Recently, it had demonstrated that not only shape, number and size of the organelles are important for the cellular function, but also their subcellular distribution, which is the consequence of the intracellular transport [34]. Since Dengue virus like many other members of the most diverse viral families are using the cytoskeleton [22], here we have tried to follow indirectly the infection process using the alterations of subcellular distributions of mitochondria.

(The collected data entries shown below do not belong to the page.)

/-- Injects the armed error of ERR_INJ or MEM_INJ at a write that reaches its line, and disarms it (R321). The pattern
is stored in the first unit of the line that the write reaches. -/
def State.inject (s : State) (a n : Nat) : State :=
  let armed (w : Word) : Bool := bit w 0 && fld w 51 6 * 64 < a + n && a < fld w 51 6 * 64 + 64
  let apply (w : Word) (s : State) : State :=
    let u := if a < sramEnd then max a (fld w 51 6 * 64) / 8 * 8 else fld w 51 6 * 64
    if fld w 5 4 = 3 then s.poison u
    else if fld w 5 4 = 0 then s
    else { s with injected := FMap.insert u (fld w 5 4) s.injected }
  if a < sramEnd then
    let i := islandOf (a / sliceSize)
    let w := (s.island i).inj
    if armed w then (apply w s).modIsland i fun x => { x with inj := setFld x.inj 0 0 0 } else s
  else
    let k := lpPkg a
    let w := (s.pkg k).inj
    if armed w then (apply w s).modPkg k fun x => { x with inj := setFld x.inj 0 0 0 } else s

/-- One more spare line in use on the slice or the package that holds line k (R322). -/
def State.useSpare (s : State) (k : Nat) : State :=
  let a := k * 64
  if a < sramEnd then
    s.modIsland (islandOf (a / sliceSize)) fun x =>
      let w := FMap.getD x.ecc (posOf (a / sliceSize)) 0
      { x with ecc := FMap.insert (posOf (a / sliceSize)) (setFld w 63 58 (min (fld w 63 58 + 1) 63)) x.ecc }
  else s.modPkg (lpPkg a) fun x => { x with spares := x.spares + 1 }

/-- A write of whole units: units that have met an error count as rewritten, and a line with a persistent error takes
a spare line (R322). Units are named by their first byte address, lines by number. -/
def State.noteRewrite (s : State) (a n : Nat) : State :=
  let whole (u : Nat) : Bool := a ≤ u && u + unitSize u ≤ a + n
  let line (k : Nat) : Bool := a ≤ k * 64 && k * 64 + 64 ≤ a + n
  let s1 := { s with
    rewritten := s.rewritten ++ s.errUnits.filter fun u => whole u
    errUnits := s.errUnits.filter fun u => !whole u
    remaps := s.remaps.filter fun k => !line k }
  forEach (s.remaps.filter line) s1 State.useSpare

/-- What a write of [a, a + n) does beside the bytes: units covered whole lose their poison and stored errors, and an
armed injection acts (R319, R321, R322). -/
def State.wrote (s : State) (a n : Nat) : State :=
  ({ (s.unpoison a n).noteRewrite a n with injected := s.injected.filter fun x => !covers a n x.1 }).inject a n

/-- Writes bytes at a physical device address; units covered in part are merged (R316, R317). -/
def State.putDev (s : State) (a : Nat) (l : List Byte) : State :=
  let s1 := s.mergeUnits a l.length
  { s1 with mem := Memory.write s1.mem a l }.wrote a l.length

/-- The list with the bytes from address a upward replaced, as `Memory.write` leaves it, for long writes. -/
def Memory.bulk (m : List Cell) (a : Nat) (l : List Byte) : List Cell :=
  (m.filter fun c => c.1 < a) ++ ((((List.range l.length).map (a + ·)).zip l).filter fun c => c.2 ≠ unlisted) ++
    m.filter fun c => a + l.length ≤ c.1

/-- Writes many bytes at a physical device address. -/
def State.putBulk (s : State) (a : Nat) (l : List Byte) : State :=
  let s1 := s.mergeUnits a l.length
  { s1 with mem := Memory.bulk s1.mem a l }.wrote a l.length

/-- Writes n zero bytes at a physical device address. -/
def State.putZeros (s : State) (a n : Nat) : State :=
  let s1 := s.mergeUnits a n
  { s1 with mem := Memory.outside s1.mem a n }.wrote a n

/-- A write at a physical device address for allotment p: its page's undo copy first (R331), then the bytes. -/
def State.storeDev (s : State) (p a : Nat) (l : List Byte) : State :=
  (if a < sramEnd then s else s.logPage p (a / 4096)).putDev a l

/-- Writes physical bytes of a package for allotment p, page by page (R331). -/
def State.storePhys (s : State) (p a : Nat) (l : List Byte) : State :=
  (piecesOf a l.length).foldl (fun s x => s.storeDev p x.1 ((l.drop (x.1 - a)).take x.2)) s

/-- Writes a resolved range. -/
def State.storeLocs (p : Nat) : List (Loc × Nat) → List Byte → State → State
  | [], _, s => s
  | (.dev a, n) :: t, l, s => State.storeLocs p t (l.drop n) (s.storeDev p a (l.take n))
  | (.host k, n) :: t, l, s =>
    State.storeLocs p t (l.drop n) { s with hostMem := Memory.write s.hostMem k (l.take n) }

/-- A write by a requester of allotment p: none is an address fault, and nothing is written (R28). -/
def State.store (s : State) (p a : Nat) (l : List Byte) : Option State :=
  match s.resolveRange p a l.length true with
  | none => none
  | some locs => if s.discards p a l.length then none else some (State.storeLocs p locs l s)

/-- The outcome of a read (R28, R312). -/
inductive ReadResult where
  | fault
  | poison
  | data (l : List Byte)
  deriving DecidableEq, Repr

/-- A read by a requester of allotment p. -/
def State.load (s : State) (p a n : Nat) : ReadResult :=
  match s.resolveRange p a n false with
  | none => .fault
  | some locs => if s.poisonedRange locs then .poison else .data (s.fetch locs)

/-- The bytes of a read, whatever its outcome: used where a rule has already checked the range. -/
def State.peek (s : State) (p a n : Nat) : List Byte :=
  match s.resolveRange p a n false with
  | none => List.replicate n 0
  | some locs => s.fetch locs

/-- A write that a rule does not check: an address fault writes nothing. -/
def State.poke (s : State) (p a : Nat) (l : List Byte) : State := (s.store p a l).getD s

/-- Whether [a, a + n) lies in package n0, in service: the Planisher addresses it physically (R208). -/
def State.inPackage (s : State) (n0 a n : Nat) : Bool := lpBase n0 ≤ a && a + n ≤ lpBase n0 + 0x1200000000 && s.pkgOk n0

/-- Whether the physical range [a, a + n) lies in one package in service that allotment p holds (R28, R361). -/
def State.ownPhys (s : State) (p a n : Nat) : Bool :=
  s.inPackage (lpPkg a) a n && decide (s.allotOfPkg (lpPkg a) = some p)

/-- Work on a list in turn that may end early: the first error, and the state as it then is. -/
def eachOk {α ε : Type} (f : α → State → Except ε Unit × State) : List α → State → Except ε Unit × State
  | [], s => (.ok (), s)
  | x :: t, s => match f x s with
    | (.ok _, s1) => eachOk f t s1
    | e => e

/-- Work whose next part begins where the one before it ended, if it did not fail. -/
def thenOk {ε : Type} (r : Except ε Unit × State) (f : State → Except ε Unit × State) : Except ε Unit × State :=
  match r with
  | (.ok _, s) => f s
  | e => e

/-- A write by a requester of allotment p, as work that an address fault ends. -/
def storeOk (p a : Nat) (l : List Byte) (s : State) : Except Unit Unit × State :=
  match s.store p a l with
  | some s1 => (.ok (), s1)
  | none => (.error (), s)

/-- Bytes at a physical address of a package of allotment p, written without an undo copy, likewise. -/
def putOk (p a : Nat) (l : List Byte) (s : State) : Except Unit Unit × State :=
  if s.ownPhys p a l.length then (.ok (), s.putDev a l) else (.error (), s)

/-- A fresh free value and the state that has used it. -/
def State.freeWord (s : State) : Word × State := (Config.freeWord s.free, { s with free := s.free + 1 })

end Sys2Proof.Machine
end

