-- ==== Sys2Proof/Machine/Flags.lean ====
section
/-! DEFINITION. The five sticky flags (R90) as a flag word, and the registers that collect them (R91). -/

namespace Sys2Proof.Machine

/-- The flag word of R90: bit 0 invalid, 1 overflow, 2 underflow, 3 inexact, 4 NaN-seen. -/
abbrev Flags := BitVec 5

def fNone : Flags := 0
def fInvalid : Flags := 1
def fOverflow : Flags := 2
def fUnderflow : Flags := 4
def fInexact : Flags := 8
def fNan : Flags := 16

/-- f when c holds. -/
def fIf (c : Bool) (f : Flags) : Flags := if c then f else 0

/-- An instruction sets flags and never clears them (R90). -/
def Thread.setFlags (t : Thread) (f : Flags) : Thread := { t with flags := t.flags ||| f }

end Sys2Proof.Machine
end

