/-! ### Stops (R340, R346, R350, R354) -/

/-- The last consistent cut that an allotment can be put back to: none before the first one, after its loss (R333) and
while a package that held undo pages is fenced (R339). -/
def State.haltCut (s : State) (p : Nat) : Option (AllotRec × Plan × CkptSec × Cut) :=
  let sp := s.spine p
  match s.record p, sp.plan, sp.ingot.cut with
  | some r, some pl, some c =>
    match pl.ckpt with
    | some ck => if sp.ingot.lost || sp.ingot.lostPrev || r.pkgs.any (fun n => !s.pkgOk n) then none else some (r, pl, ck, c)
    | none => none
  | _, _, _ => none

/-- Puts a quiesced allotment back to its last cut, as steps 3 to 5 of R337 do (R350). Tiles from the first one on whose
copy fails its check stay as they are in its package: RESUME then stops (R340). -/
def State.haltAtCut (s : State) (p : Nat) : State :=
  match s.haltCut p with
  | none => s
  | some (r, pl, ck, c) =>
    let s1 := (writeData p pl.img pl.layout (pl.loadSites.take pl.cores) pl.sites true (rollback s p r pl ck)).2
    let s2 := forEach r.pkgs s1 fun s n => (restoreSlot p pl ck c.slot n s).2
    (zeroBuffers p pl (restoreBase p pl ck s2).2).2.modSpine p fun sp => { sp with
      step := c.step + 1, ls := BitVec.ofInt 8 c.ls, clean := BitVec.ofNat 16 c.clean
      ingot := { sp.ingot with undo := {}, undoPrev := {} } }

/-- Stops allotment p at its last cut with a reason, recorded in the manner of R70. -/
def State.stopAllot (s : State) (p reason detail : Nat) (core : Nat := 0xFFFF) : State :=
  let sp := s.spine p
  match sp.plan with
  | none => s
  | some pl =>
    let s1 := ((s.quiesce p).windDownAll p).haltAtCut p
    let s2 := s1.modSpine p fun x => { x with
      st := .stopped, stopReason := reason, stopDetail := detail, acc := {}, nf := 0, reports := [], marksIn := [],
      prdReports := []
      ingot := { x.ingot with
        cutting := false, forcedPending := false, taking := none, replaying := false, exporting := false
        fenceReady := []
        expStatus := if x.ingot.exporting then 3 else x.ingot.expStatus } }
    let s3 := s2.modPort p fun po => { po with stop := BitVec.ofNat 8 reason }
    s3.recordReject p pl.img.planId
      { reason, layout := pl.layout, core, site := if core = 0xFFFF then 0xFFFF else pl.sites.getD core 0xFFFF, detail }

/-- A stop that applies only to a LOADED allotment. -/
def State.stopLoaded (s : State) (p reason detail : Nat) : State :=
  if (s.spine p).st = .loaded then s.stopAllot p reason detail else s

/-! ### Replay (R337) -/

/-- Step 5: cores, islands and Planishers as R69 leaves them, descriptors re-submitted in TDESC order (R257). At a rebinding
MX_CFG takes the value of a load (R434). -/
def resetCores (s : State) (p : Nat) (pl : Plan) (c : Cut) (rebound : Bool) : Except Reject Unit × State :=
  let s0 := (toMap pl.sites).foldl (fun s x => s.modCore x.2 fun old =>
    let k := buildCore old pl.img pl.layout x.1 pl.sites false
    if rebound then { k with mxCfg := 0x43 } else k) s
  let s1 := forEach (((s.record p).map fun r => r.islands.flatMap islandSites).getD []) s0 fun s x => s.modCore x fun k =>
    k.hears (lscaleWord c.ls c.step.toNat) c.step (toMap c.fb)
  let reqs := (pl.img.allOf 5 pl.layout).flatMap fun b => match b with | .tdesc q => q | _ => []
  eachOk (fun q s => match submit s p pl.sites q with
    | .ok s' => (.ok (), s')
    | .error code => (.error {
        reason := 11, layout := pl.layout, core := q.core.toNat
        site := pl.sites.getD q.core.toNat 0xFFFF, detail := code + q.slot.toNat * 256 + q.core.toNat * 65536 }, s))
    reqs s1
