-- ==== Sys2Proof/Machine/Sensors.lean ====
section
/-! DEFINITION. Hallmark's hardware paths (R364): sensors and thermal limits (R365, R408–R410), the input filters and
their actions (R369–R373), rail faults (R367), and the log intake (R374, R375). -/

namespace Sys2Proof.Machine

open Host (Outcome)

/-! ### Sensors (R365) -/

/-- Sensor ids of Table 2. -/
def sensorId (id : Nat) : Bool := id < 154 || (160 ≤ id && id < 192)

/-- Kind code of Table 3. -/
def sensorKind (id : Nat) : Nat :=
  if id < 96 then 0 else if id < 132 then 1 else if id < 148 then 0
  else if id = 148 then 1 else if id = 149 then 2 else if id = 150 then 3
  else if id < 153 then 0 else if id = 153 then 4 else if id < 176 then 1 else 2

/-- The warn threshold in force. -/
def Hallmark.warn (h : Hallmark) (id : Nat) : Int := FMap.getD h.thresh id (warnDefault id)

/-- A reading beyond its threshold in the direction of danger: downward for input voltage and flow (R365). -/
def beyondWarn (id : Nat) (v warn : Int) : Bool :=
  if id = 148 || id = 153 then decide (v < warn) else decide (warn < v)

def Hallmark.sensor (h : Hallmark) (id : Nat) : Sensor := FMap.getD h.sensors id {}

/-- Whether a sensor's last reading is beyond the threshold now in force, which SET_THRESH changes at once (R365). -/
def Hallmark.beyond (h : Hallmark) (id : Nat) : Bool :=
  (h.sensor id).valid && beyondWarn id (h.sensor id).value (h.warn id)

/-- A sensor record of 16 bytes (Table 3). -/
def Hallmark.sensorBytes (h : Hallmark) (id : Nat) : List Byte :=
  let r := h.sensor id
  leBytes 2 id ++ leBytes 1 (sensorKind id) ++ leBytes 1 (b2n r.valid + 2 * b2n r.stale + 4 * b2n (h.beyond id)) ++
  leBytes 4 (wrap 32 r.value) ++ leBytes 4 (wrap 32 r.max) ++ leBytes 4 (wrap 32 (h.warn id))

/-- The allotment a sensor concerns, which owns its island or package, 0xFF for a shared one. Ids 72 to 83 are the
memory-controller islands and 84 to 91 the host-port islands (R365). -/
def State.sensorAllot (s : State) (id : Nat) : Nat :=
  if id < 72 then (s.allotOfIsland (id / 2)).getD 0xFF
  else if id < 84 then (s.allotOfPkg (id - 72)).getD 0xFF
  else if id < 92 then (if (s.record (id - 84)).isSome then id - 84 else 0xFF)
  else if 96 ≤ id && id < 132 then (s.allotOfIsland (id - 96)).getD 0xFF
  else if 132 ≤ id && id < 144 then (s.allotOfPkg (id - 132)).getD 0xFF
  else 0xFF

/-- A fresh reading: the record, and a sensor alert when it crosses its threshold (log kind 6, latch 1), which the reading
before, judged when it came, was not beyond. -/
def State.reading (s : State) (id : Nat) (v : Int) : State :=
  let r := s.hm.sensor id
  let b := beyondWarn id v (s.hm.warn id)
  let r1 : Sensor := { valid := true, stale := false, value := v, max := max r.max v, missed := 0, told := b }
  let s1 := s.modHm fun h => { h with sensors := FMap.insert id r1 h.sensors }
  if b && !r.told then
    (s1.logRecord 6 (s.sensorAllot id)
      (leBytes 2 id ++ leBytes 2 0 ++ leBytes 4 (wrap 32 v) ++ leBytes 4 (wrap 32 (s.hm.warn id)) ++ leBytes 4 0)
      []).alertLatch 1
  else s1

/-- Where a reading goes besides its record: ISL_SENS, MEM_STAT.temp, throttling and CAL_STALE (R397, R409, R439,
R440). -/
def State.readingAt (s : State) (id : Nat) (v : Int) : State :=
  if id < 72 then
    let i := id / 2
    let s1 := s.modIsland i fun x =>
      if id % 2 = 0 then { x with temp0 := BitVec.ofInt 16 (v.tdiv 10) } else { x with temp1 := BitVec.ofInt 16 (v.tdiv 10) }
    (s1.throttleEval i (id % 2 = 1)).evalStale i
  else if 96 ≤ id && id < 132 then
    (s.modIsland (id - 96) fun x => { x with vmin := BitVec.ofInt 16 v }).evalStale (id - 96)
  else if 132 ≤ id && id < 144 then s.modPkg (id - 132) fun x => { x with temp := BitVec.ofInt 8 (v.tdiv 1000) }
  else s

/-- A period of a sensor passes without a reading: at the second in a row its record is stale. -/
def Hallmark.missReading (h : Hallmark) (id : Nat) : Hallmark :=
  let r := h.sensor id
  { h with sensors := FMap.insert id { r with missed := r.missed + 1, stale := r.stale || 1 ≤ r.missed } h.sensors }

/-- The telemetry of rail r is stale: its voltage and its current (R366). -/
def Hallmark.staleRail (h : Hallmark) (r : Nat) : Hallmark :=
  [160 + r, 176 + r].foldl (fun h id =>
    { h with sensors := FMap.insert id { h.sensor id with stale := true } h.sensors }) h

/-- SENSOR_SAMPLE: a sensor's period expires with a reading, or with none. A rail's telemetry comes by PMBus: with no
reading, its transaction has failed and used its retries, so it is stale and class 0x11 is reported (R366). The coolant
flow is the rate of FLOW_PULSE, whatever the operand (R372). -/
def execSensorSample (id : Nat) (reading : Option Int) (s : State) : Outcome State Fault Refusal :=
  s.onUnit (sensorId id) fun s =>
    if id = 153 then (if reading.isSome then s.reading 153 s.hm.flowRate.toNat else s.modHm fun h => h.missReading id)
    else match reading with
    | some v => (s.reading id v).readingAt id v
    | none =>
      let s1 := s.modHm fun h => h.missReading id
      if 160 ≤ id then (s1.modHm fun h => h.staleRail (id % 16)).reportFrom 0x11 57 0xFFFF none 0 else s1

/-- The trip limit of a sensor in m°C; none for a sensor without a comparator (R408 Table 5). -/
def tripLimit (id : Nat) : Option Int :=
  if id < 96 then some 115000 else if 132 ≤ id && id < 148 then some 105000 else none

/-- THERMAL_TRIP: a trip comparator fires (R410): THERMTRIP_N, the stop of every LOADED allotment, the descent of every
gated island, and a class 0x11 report. -/
def execThermalTrip (sensor : Nat) (s : State) : Outcome State Fault Refusal :=
  s.onUnit (tripLimit sensor).isSome fun s =>
    let s1 := s.modHm fun h => { h with thermtrip := true, trip := true }
    let s2 := s1.reportFrom 0x11 57 0xFFFF none 0
    forEach (List.range 8) s2 fun s p => s.stopLoaded p 0x1B sensor

/-- Island faults at once: every island halts, and then each allotment that holds one abandons its step. -/
def State.islandFaults (s : State) (isl : List Nat) : State :=
  let s1 := forEach isl s State.haltIsland
  forEach ((List.range 8).filter fun p => isl.any fun i => s.allotOfIsland i = some p) s1 State.abandonStep

/-- RAIL_FAULT: a regulator reports a fault (R367), which stands from then on: an island fault of each island a core rail
serves, or the stop of every LOADED allotment. -/
def execRailFault (rail : Nat) (s : State) : Outcome State Fault Refusal :=
  s.onUnit (rail < 16) fun s =>
    let s1 := (s.modHm fun h => { h with railFaults := setFld h.railFaults rail rail 1 }).alertLatch 3
    if 2 ≤ rail && rail ≤ 10 then
      let c := rail - 2
      let isl := (List.range 36).filter fun i => rowOf i / 2 = c / 3 && colOf i / 2 = c % 3
      s1.islandFaults isl
    else forEach (List.range 8) s1 fun s p => s.stopLoaded p 0x19 rail

/-! ### Input filters (R369–R371) -/

def Hallmark.filter (h : Hallmark) (n : Nat) : Filter := FMap.getD h.filters n (filterDefault n)
def State.modFilter (s : State) (n : Nat) (f : Filter → Filter) : State :=
  s.modHm fun h => { h with filters := FMap.insert n (f (h.filter n)) h.filters }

Both mock and DENGV infected cells have been prepared by a standardized procedure that provides approximately the same initial state among all cells of each type even when different experiments are considered. So at frame 0 each of the studied cells provides a possible initial state. Each of these states must adjust to the density distribution of mitochondrium. Assuming that any possible initial state is equally probable, then our approximation to the density function at time zero ρ(r, θ, t = 0) must come from the average over all the known (measured) possible states. Each frame has the same time spacing for all the videos (20 minutes), so the same analysis is valid for the i−th frame and the mitochondria density distribution at time t would be the average over all the known states for all cells of the same kind.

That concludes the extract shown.